-------- Available data
-- ==== Sys2Proof/Laws/Line.lean ====
section
/-! SUPPORT. What the small operations of the line change: one lemma that says it whole, and the fields they leave. -/

namespace Sys2Proof.Machine

theorem stopFrame_eq (k : Nat) (s : State) :
    stopFrame k s = s.setReceiver (if k = 0 then s.receiver.restartCount s.clock else s.receiver) := by
  unfold stopFrame
  split <;> rfl

@[simp] theorem stopFrame_host (k : Nat) (s : State) : (stopFrame k s).host = s.host := by simp [stopFrame_eq]
@[simp] theorem stopFrame_link (k : Nat) (s : State) : (stopFrame k s).link = s.link := by simp [stopFrame_eq]
@[simp] theorem stopFrame_sched (k : Nat) (s : State) : (stopFrame k s).sched = s.sched := by simp [stopFrame_eq]
@[simp] theorem stopFrame_engine (k : Nat) (s : State) : (stopFrame k s).engine = s.engine := by simp [stopFrame_eq]
@[simp] theorem stopFrame_stations (k : Nat) (s : State) : (stopFrame k s).stations = s.stations := by
  simp [stopFrame_eq]
@[simp] theorem stopFrame_slots (k : Nat) (s : State) : (stopFrame k s).slots = s.slots := by simp [stopFrame_eq]
@[simp] theorem stopFrame_service (k : Nat) (s : State) : (stopFrame k s).service = s.service := by simp [stopFrame_eq]
@[simp] theorem stopFrame_notes (k : Nat) (s : State) : (stopFrame k s).notes = s.notes := by simp [stopFrame_eq]
@[simp] theorem stopFrame_time (k : Nat) (s : State) : (stopFrame k s).time = s.time := by simp [stopFrame_eq]
@[simp] theorem stopFrame_clock (k : Nat) (s : State) : (stopFrame k s).clock = s.clock := by simp [stopFrame_eq]
@[simp] theorem stopFrame_inReset (k : Nat) (s : State) : (stopFrame k s).inReset = s.inReset := by
  simp [stopFrame_eq]
@[simp] theorem stopFrame_clkRunning (k : Nat) (s : State) : (stopFrame k s).clkRunning = s.clkRunning := by
  simp [stopFrame_eq]
@[simp] theorem stopFrame_pending (k : Nat) (s : State) : (stopFrame k s).pending = s.pending := by simp [stopFrame_eq]

/-- The engine's record is all that taking up the wait again changes. -/
theorem resumeWait_eq (e : Exchange) (s : State) :
    resumeWait e s = s.setEngine (some { e with phase := .awaitingReply (s.windowExpiry e) }) := rfl

/-- A bad reply keeps its start and its bytes in the record (R23). -/
theorem findBad_eq (e : Exchange) (replyStart : Nat) (bytes : List Byte) (t : Nat) (s : State) :
    findBad e replyStart bytes t s =
      s.setEngine (some { e with phase := .quietWait replyStart bytes (s.quietDeadline replyStart t) }) := rfl

@[simp] theorem lineStayedLow_iff (v : Byte) (stopHigh : Bool) :
    lineStayedLow v stopHigh = true ↔ v = 0 ∧ stopHigh = false := by
  simp [lineStayedLow]

end Sys2Proof.Machine
end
----------------
● **The problem**
Every line of the data must be reproduced exactly.

● **Response below**
-- ==== Sys2Proof/Laws/Line.lean ====
section
/-! SUPPORT. What the small operations of the line change: one lemma that says it whole, and the fields they leave. -/

namespace Sys2Proof.Machine

theorem stopFrame_eq (k : Nat) (s : State) :
    stopFrame k s = s.setReceiver (if k = 0 then s.receiver.restartCount s.clock else s.receiver) := by
  unfold stopFrame
  split <;> rfl

@[simp] theorem stopFrame_host (k : Nat) (s : State) : (stopFrame k s).host = s.host := by simp [stopFrame_eq]
@[simp] theorem stopFrame_link (k : Nat) (s : State) : (stopFrame k s).link = s.link := by simp [stopFrame_eq]
@[simp] theorem stopFrame_sched (k : Nat) (s : State) : (stopFrame k s).sched = s.sched := by simp [stopFrame_eq]
@[simp] theorem stopFrame_engine (k : Nat) (s : State) : (stopFrame k s).engine = s.engine := by simp [stopFrame_eq]
@[simp] theorem stopFrame_stations (k : Nat) (s : State) : (stopFrame k s).stations = s.stations := by
  simp [stopFrame_eq]
@[simp] theorem stopFrame_slots (k : Nat) (s : State) : (stopFrame k s).slots = s.slots := by simp [stopFrame_eq]
@[simp] theorem stopFrame_service (k : Nat) (s : State) : (stopFrame k s).service = s.service := by simp [stopFrame_eq]
@[simp] theorem stopFrame_notes (k : Nat) (s : State) : (stopFrame k s).notes = s.notes := by simp [stopFrame_eq]
@[simp] theorem stopFrame_time (k : Nat) (s : State) : (stopFrame k s).time = s.time := by simp [stopFrame_eq]
@[simp] theorem stopFrame_clock (k : Nat) (s : State) : (stopFrame k s).clock = s.clock := by simp [stopFrame_eq]
@[simp] theorem stopFrame_inReset (k : Nat) (s : State) : (stopFrame k s).inReset = s.inReset := by
  simp [stopFrame_eq]
@[simp] theorem stopFrame_clkRunning (k : Nat) (s : State) : (stopFrame k s).clkRunning = s.clkRunning := by
  simp [stopFrame_eq]
@[simp] theorem stopFrame_pending (k : Nat) (s : State) : (stopFrame k s).pending = s.pending := by simp [stopFrame_eq]

/-- The engine's record is all that taking up the wait again changes. -/
theorem resumeWait_eq (e : Exchange) (s : State) :
    resumeWait e s = s.setEngine (some { e with phase := .awaitingReply (s.windowExpiry e) }) := rfl

/-- A bad reply keeps its start and its bytes in the record (R23). -/
theorem findBad_eq (e : Exchange) (replyStart : Nat) (bytes : List Byte) (t : Nat) (s : State) :
    findBad e replyStart bytes t s =
      s.setEngine (some { e with phase := .quietWait replyStart bytes (s.quietDeadline replyStart t) }) := rfl

@[simp] theorem lineStayedLow_iff (v : Byte) (stopHigh : Bool) :
    lineStayedLow v stopHigh = true ↔ v = 0 ∧ stopHigh = false := by
  simp [lineStayedLow]

end Sys2Proof.Machine
end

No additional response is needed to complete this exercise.